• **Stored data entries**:

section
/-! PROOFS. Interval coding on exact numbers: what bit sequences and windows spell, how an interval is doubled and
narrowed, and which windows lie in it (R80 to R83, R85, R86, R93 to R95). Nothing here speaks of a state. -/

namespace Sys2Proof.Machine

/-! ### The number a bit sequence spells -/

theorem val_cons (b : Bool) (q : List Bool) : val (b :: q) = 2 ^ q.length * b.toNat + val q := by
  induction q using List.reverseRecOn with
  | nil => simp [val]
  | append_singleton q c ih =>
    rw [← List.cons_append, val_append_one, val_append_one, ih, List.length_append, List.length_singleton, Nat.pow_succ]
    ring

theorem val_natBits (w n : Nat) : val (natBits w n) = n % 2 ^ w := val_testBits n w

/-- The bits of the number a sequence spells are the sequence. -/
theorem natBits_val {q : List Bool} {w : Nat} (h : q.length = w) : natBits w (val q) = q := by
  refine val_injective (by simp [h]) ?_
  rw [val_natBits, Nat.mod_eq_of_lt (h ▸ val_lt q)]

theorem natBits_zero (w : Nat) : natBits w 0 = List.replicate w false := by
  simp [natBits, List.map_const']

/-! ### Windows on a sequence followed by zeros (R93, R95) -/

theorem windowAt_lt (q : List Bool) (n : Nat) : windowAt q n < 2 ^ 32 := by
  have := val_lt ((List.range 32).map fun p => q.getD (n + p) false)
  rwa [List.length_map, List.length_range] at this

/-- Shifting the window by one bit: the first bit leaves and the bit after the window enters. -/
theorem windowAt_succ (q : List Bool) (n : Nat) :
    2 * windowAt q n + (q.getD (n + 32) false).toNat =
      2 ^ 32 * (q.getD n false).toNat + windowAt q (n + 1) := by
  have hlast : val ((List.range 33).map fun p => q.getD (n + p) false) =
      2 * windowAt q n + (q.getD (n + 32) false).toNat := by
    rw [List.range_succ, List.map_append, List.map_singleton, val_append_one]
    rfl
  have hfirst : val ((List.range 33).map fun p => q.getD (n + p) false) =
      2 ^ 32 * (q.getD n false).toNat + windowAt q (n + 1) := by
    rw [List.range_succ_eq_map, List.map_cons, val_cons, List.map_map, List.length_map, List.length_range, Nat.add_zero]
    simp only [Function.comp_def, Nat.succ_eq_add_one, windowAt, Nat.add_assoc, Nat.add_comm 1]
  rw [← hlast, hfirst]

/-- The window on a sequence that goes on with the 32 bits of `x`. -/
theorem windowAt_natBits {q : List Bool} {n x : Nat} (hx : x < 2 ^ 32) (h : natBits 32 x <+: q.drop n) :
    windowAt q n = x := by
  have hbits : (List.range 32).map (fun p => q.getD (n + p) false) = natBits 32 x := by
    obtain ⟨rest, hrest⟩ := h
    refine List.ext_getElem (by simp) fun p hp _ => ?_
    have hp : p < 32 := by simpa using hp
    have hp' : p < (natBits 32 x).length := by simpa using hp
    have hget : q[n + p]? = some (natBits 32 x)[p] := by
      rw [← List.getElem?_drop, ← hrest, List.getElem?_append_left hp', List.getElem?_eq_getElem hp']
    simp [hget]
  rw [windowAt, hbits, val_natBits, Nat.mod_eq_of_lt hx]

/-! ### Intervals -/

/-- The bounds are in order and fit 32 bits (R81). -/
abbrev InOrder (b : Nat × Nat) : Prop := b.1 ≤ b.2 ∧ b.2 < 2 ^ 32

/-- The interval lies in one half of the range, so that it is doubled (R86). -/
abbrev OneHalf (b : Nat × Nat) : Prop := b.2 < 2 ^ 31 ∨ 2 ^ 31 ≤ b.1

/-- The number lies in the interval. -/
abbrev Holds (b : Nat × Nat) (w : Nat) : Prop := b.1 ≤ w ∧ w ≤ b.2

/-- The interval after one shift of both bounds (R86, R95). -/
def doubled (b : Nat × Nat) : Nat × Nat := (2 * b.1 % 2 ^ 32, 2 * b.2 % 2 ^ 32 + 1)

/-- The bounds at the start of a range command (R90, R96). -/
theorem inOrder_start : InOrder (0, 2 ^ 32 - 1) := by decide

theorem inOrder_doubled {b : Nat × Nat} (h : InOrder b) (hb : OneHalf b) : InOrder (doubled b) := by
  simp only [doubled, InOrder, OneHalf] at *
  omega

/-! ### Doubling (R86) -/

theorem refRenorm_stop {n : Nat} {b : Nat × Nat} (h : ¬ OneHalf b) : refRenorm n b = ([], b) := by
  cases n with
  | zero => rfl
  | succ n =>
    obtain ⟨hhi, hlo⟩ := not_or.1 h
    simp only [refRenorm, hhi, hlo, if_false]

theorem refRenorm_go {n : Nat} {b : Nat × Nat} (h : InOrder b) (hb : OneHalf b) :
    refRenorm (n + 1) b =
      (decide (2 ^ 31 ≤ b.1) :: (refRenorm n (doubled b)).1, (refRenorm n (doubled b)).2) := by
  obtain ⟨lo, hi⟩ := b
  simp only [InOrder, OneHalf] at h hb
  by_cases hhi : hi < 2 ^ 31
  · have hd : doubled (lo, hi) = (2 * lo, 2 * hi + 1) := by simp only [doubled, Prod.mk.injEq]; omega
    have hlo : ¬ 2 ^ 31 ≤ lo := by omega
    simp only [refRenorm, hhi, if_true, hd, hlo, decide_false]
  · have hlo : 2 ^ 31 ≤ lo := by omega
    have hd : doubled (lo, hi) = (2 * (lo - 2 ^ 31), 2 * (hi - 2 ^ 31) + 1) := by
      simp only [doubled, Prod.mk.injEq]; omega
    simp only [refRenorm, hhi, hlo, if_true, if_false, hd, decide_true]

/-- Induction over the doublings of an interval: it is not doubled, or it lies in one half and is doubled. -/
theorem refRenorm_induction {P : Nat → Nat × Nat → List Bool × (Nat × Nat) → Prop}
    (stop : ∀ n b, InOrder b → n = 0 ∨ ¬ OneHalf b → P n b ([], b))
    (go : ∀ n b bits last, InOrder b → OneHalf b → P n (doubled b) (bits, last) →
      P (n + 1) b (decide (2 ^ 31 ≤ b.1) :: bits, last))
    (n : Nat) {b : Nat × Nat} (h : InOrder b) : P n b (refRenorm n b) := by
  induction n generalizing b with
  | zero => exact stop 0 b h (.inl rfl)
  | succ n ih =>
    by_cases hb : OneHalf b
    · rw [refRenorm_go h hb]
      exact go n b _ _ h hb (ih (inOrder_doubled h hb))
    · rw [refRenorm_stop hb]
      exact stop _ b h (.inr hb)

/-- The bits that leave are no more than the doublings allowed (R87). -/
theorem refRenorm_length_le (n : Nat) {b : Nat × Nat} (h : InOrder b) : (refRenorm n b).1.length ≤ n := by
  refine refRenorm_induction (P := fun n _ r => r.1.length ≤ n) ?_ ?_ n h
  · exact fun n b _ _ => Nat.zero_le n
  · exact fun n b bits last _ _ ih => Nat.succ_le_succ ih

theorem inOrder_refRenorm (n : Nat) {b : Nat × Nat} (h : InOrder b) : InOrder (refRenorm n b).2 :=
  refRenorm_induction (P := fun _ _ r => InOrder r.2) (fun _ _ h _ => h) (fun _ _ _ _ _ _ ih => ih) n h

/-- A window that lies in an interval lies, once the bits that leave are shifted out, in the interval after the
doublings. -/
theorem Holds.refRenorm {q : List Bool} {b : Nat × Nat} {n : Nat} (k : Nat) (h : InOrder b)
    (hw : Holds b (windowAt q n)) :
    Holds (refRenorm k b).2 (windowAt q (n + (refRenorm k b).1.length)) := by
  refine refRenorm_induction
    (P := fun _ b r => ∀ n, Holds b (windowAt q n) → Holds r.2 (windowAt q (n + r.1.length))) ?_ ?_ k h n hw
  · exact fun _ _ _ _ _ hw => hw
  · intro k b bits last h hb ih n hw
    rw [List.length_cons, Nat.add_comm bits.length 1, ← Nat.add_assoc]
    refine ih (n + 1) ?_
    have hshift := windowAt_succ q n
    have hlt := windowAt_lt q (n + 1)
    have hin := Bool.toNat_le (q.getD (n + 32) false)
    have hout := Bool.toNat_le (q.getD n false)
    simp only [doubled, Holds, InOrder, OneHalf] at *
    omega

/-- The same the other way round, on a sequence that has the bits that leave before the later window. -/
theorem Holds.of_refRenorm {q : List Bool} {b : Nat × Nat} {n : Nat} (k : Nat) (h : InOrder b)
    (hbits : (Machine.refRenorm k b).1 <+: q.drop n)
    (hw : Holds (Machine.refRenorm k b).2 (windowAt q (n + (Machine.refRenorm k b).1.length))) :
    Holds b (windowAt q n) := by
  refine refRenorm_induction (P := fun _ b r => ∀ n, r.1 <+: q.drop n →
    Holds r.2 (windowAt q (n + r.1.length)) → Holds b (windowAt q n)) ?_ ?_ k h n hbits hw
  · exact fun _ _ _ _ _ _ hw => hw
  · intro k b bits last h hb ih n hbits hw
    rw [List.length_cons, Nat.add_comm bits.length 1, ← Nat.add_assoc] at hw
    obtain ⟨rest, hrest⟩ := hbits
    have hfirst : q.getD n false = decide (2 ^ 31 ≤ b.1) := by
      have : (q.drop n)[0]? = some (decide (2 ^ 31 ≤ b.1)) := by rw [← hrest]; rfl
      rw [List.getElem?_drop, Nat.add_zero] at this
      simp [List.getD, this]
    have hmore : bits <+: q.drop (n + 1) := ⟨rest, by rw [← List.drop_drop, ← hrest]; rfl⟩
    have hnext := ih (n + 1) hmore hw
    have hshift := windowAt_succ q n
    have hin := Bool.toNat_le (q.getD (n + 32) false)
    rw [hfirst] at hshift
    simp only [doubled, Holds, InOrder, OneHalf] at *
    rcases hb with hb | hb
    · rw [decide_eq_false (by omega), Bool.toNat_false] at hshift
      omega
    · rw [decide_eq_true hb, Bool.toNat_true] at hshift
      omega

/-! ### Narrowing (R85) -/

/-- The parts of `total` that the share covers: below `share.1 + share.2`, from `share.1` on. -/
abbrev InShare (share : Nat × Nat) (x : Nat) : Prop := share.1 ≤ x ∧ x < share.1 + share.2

...

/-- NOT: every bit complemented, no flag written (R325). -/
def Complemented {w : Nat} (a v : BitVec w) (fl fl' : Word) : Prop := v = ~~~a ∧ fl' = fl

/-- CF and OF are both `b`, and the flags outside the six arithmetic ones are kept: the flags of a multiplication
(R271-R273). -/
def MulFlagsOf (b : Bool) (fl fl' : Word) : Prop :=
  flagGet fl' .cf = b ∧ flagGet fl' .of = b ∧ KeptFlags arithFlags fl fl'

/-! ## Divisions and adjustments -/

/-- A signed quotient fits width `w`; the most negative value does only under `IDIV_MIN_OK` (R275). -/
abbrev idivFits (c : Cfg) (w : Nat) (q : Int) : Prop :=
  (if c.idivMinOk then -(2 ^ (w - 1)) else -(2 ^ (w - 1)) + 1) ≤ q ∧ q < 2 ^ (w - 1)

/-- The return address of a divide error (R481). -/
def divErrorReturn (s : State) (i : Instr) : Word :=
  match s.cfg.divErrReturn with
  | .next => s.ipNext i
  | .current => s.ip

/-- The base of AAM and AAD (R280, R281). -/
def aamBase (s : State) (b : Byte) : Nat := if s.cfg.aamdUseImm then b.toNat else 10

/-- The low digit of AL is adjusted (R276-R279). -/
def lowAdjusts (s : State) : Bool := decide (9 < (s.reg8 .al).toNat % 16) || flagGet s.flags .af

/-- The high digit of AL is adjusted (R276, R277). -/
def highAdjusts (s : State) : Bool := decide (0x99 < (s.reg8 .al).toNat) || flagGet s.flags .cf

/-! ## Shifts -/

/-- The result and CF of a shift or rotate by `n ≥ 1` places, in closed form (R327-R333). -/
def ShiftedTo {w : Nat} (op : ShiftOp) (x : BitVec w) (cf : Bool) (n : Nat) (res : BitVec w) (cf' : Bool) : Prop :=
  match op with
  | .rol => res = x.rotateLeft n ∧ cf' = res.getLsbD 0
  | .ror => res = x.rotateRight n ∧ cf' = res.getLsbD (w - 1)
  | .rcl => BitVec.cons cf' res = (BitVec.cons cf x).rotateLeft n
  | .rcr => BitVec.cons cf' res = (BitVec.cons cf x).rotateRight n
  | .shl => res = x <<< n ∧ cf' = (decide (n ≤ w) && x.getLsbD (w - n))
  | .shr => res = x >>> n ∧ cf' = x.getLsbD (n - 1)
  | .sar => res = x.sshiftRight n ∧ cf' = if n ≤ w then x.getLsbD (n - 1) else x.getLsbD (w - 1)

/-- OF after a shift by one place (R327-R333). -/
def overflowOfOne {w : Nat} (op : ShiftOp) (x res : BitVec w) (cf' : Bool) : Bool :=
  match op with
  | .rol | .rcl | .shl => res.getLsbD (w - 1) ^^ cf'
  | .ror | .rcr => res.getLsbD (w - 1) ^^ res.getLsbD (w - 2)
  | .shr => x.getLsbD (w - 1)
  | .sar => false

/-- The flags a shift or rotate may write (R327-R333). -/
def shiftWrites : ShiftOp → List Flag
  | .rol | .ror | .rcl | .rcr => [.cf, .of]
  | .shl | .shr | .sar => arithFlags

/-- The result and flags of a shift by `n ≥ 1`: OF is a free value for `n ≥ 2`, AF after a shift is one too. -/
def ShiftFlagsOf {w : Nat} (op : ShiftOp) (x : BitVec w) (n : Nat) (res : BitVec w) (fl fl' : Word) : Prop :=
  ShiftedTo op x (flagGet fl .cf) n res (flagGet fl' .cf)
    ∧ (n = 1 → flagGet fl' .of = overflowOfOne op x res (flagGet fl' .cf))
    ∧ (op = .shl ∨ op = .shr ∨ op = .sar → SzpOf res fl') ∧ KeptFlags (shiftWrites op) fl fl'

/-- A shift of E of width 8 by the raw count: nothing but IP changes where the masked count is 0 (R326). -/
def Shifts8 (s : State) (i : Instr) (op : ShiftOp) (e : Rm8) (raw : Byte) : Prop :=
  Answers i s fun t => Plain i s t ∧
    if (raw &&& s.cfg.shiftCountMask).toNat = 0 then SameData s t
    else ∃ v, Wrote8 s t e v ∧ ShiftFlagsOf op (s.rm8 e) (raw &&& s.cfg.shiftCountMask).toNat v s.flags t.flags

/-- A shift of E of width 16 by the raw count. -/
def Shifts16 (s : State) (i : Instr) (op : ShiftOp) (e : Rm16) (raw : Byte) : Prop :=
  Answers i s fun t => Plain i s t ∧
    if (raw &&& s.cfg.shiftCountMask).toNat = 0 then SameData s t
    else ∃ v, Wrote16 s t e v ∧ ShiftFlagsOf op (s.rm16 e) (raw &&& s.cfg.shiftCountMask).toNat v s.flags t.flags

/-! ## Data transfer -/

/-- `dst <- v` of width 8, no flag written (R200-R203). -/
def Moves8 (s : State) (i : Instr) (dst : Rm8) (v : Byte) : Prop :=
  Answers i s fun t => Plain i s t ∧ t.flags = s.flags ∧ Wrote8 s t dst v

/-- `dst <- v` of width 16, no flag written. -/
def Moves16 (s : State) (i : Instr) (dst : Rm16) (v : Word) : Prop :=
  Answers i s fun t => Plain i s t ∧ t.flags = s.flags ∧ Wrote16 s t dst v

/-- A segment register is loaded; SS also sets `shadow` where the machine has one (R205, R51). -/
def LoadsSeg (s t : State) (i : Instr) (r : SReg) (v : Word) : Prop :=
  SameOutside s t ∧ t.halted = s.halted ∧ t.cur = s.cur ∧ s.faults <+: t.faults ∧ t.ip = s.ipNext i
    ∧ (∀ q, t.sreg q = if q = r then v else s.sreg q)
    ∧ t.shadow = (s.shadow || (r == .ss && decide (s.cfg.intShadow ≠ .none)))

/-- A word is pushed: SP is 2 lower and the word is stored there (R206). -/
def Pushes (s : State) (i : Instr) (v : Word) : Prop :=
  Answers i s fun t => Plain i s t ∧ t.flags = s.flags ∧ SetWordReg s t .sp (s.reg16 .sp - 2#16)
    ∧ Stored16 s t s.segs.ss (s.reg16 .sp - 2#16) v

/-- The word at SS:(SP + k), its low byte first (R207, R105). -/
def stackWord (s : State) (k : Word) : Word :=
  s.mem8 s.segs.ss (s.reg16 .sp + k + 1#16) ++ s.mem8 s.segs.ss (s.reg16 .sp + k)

--

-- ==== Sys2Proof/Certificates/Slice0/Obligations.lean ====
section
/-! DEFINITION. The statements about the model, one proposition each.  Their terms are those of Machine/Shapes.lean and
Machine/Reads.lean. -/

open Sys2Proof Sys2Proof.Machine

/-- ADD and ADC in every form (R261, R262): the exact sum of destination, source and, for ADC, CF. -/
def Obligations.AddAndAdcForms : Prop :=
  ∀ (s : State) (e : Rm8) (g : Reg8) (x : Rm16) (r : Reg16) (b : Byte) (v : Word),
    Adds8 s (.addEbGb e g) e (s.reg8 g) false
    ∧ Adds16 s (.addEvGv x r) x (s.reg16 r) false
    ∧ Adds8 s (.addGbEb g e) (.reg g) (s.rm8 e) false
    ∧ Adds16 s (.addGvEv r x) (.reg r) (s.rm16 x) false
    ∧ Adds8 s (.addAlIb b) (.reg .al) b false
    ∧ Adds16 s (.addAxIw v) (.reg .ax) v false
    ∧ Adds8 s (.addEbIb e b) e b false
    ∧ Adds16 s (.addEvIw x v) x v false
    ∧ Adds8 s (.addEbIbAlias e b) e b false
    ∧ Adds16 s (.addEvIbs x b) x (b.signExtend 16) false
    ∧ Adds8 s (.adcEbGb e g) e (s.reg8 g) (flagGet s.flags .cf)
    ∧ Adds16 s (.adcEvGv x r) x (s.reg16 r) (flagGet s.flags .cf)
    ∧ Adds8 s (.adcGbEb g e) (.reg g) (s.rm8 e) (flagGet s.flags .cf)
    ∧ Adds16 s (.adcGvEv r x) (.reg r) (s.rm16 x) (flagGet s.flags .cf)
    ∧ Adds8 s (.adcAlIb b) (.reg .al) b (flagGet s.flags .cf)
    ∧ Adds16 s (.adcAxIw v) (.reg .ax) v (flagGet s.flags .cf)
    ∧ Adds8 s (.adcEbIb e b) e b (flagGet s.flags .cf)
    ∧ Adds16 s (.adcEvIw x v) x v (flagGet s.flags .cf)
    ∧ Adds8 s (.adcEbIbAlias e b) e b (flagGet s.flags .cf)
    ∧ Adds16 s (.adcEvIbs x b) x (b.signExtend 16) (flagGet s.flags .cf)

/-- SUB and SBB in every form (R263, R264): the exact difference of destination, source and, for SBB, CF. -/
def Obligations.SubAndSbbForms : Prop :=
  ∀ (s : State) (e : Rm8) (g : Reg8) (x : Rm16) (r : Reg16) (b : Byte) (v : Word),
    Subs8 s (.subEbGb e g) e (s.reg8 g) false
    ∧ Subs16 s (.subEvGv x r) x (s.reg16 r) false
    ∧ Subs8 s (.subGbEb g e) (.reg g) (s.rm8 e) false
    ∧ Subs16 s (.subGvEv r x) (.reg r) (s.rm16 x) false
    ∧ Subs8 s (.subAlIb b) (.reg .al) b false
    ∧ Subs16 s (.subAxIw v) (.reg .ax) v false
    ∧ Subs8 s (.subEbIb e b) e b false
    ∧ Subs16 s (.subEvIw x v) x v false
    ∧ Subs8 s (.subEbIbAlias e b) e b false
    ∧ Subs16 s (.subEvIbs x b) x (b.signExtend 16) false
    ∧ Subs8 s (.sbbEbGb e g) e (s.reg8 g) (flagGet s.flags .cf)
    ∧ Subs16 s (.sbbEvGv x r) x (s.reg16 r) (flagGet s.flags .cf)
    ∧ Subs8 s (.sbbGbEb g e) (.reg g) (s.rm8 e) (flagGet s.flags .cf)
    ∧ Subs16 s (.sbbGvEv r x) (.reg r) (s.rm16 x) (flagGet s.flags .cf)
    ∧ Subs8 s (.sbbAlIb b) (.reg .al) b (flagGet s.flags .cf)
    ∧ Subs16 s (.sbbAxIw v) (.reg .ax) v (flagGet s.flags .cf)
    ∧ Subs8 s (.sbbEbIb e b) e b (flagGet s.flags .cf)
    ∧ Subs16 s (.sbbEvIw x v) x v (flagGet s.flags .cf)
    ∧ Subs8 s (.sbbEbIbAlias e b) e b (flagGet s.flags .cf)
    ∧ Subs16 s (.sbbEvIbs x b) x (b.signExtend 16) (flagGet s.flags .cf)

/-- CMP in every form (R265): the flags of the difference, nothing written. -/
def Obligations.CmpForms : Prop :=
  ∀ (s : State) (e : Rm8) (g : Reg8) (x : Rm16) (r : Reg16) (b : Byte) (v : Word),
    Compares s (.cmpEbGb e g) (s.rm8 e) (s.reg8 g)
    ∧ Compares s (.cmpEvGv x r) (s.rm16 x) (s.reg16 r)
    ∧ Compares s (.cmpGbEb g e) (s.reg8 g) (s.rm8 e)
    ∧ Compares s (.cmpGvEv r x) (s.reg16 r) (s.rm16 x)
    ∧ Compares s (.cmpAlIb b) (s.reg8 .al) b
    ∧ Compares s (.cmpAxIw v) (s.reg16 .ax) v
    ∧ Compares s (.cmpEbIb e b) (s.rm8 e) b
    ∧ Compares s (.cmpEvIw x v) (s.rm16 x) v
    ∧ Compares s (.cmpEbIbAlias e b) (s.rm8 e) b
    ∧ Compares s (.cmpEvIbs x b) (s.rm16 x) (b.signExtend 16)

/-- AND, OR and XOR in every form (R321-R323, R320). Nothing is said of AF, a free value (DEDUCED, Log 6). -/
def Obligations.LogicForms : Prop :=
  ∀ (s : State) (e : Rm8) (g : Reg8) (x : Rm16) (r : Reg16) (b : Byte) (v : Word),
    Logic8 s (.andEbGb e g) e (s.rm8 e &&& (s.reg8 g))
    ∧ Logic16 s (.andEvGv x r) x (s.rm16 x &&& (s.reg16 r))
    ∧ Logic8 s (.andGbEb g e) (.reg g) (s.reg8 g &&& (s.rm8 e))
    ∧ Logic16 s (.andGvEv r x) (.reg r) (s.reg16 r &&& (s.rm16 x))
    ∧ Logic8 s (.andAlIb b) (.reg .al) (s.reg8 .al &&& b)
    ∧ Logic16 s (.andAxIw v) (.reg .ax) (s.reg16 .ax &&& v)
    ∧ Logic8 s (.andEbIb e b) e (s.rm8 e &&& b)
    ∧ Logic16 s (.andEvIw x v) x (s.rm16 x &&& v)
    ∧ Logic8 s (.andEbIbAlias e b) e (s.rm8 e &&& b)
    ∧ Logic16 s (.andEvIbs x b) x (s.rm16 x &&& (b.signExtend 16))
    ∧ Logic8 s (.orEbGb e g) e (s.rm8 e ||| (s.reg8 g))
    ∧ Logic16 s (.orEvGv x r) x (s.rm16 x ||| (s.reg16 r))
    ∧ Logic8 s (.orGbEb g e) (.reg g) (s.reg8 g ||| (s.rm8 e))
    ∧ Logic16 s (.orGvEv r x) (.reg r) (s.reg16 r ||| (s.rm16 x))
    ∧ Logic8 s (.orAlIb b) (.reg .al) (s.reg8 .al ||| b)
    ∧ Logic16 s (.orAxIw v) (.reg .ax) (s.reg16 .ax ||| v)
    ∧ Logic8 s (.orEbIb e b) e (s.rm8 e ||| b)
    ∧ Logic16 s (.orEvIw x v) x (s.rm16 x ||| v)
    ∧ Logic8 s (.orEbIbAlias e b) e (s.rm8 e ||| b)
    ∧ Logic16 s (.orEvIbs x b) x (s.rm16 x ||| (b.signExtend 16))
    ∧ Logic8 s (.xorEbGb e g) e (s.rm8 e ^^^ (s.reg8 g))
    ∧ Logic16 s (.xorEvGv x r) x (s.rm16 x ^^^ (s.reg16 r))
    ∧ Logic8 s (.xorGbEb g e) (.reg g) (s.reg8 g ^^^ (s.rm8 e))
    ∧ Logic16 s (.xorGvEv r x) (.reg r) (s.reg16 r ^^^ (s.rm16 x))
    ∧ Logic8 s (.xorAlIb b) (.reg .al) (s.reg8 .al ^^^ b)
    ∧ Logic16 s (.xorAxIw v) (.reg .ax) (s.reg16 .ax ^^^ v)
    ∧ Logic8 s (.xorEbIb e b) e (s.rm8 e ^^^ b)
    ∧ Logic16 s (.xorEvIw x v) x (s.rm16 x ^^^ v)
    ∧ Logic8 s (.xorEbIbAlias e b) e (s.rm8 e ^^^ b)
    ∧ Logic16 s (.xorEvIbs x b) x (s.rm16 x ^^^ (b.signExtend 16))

• **To do**:
Looking at the data above, return every line from the one with "write (R327-R333). -/" down to the one with "0 (R326). -/", exactly and inclusively.

• **Worked solution**:
/-- The flags a shift or rotate may write (R327-R333). -/
def shiftWrites : ShiftOp → List Flag
  | .rol | .ror | .rcl | .rcr => [.cf, .of]
  | .shl | .shr | .sar => arithFlags

/-- The result and flags of a shift by `n ≥ 1`: OF is a free value for `n ≥ 2`, AF after a shift is one too. -/
def ShiftFlagsOf {w : Nat} (op : ShiftOp) (x : BitVec w) (n : Nat) (res : BitVec w) (fl fl' : Word) : Prop :=
  ShiftedTo op x (flagGet fl .cf) n res (flagGet fl' .cf)
    ∧ (n = 1 → flagGet fl' .of = overflowOfOne op x res (flagGet fl' .cf))
    ∧ (op = .shl ∨ op = .shr ∨ op = .sar → SzpOf res fl') ∧ KeptFlags (shiftWrites op) fl fl'

/-- A shift of E of width 8 by the raw count: nothing but IP changes where the masked count is 0 (R326). -/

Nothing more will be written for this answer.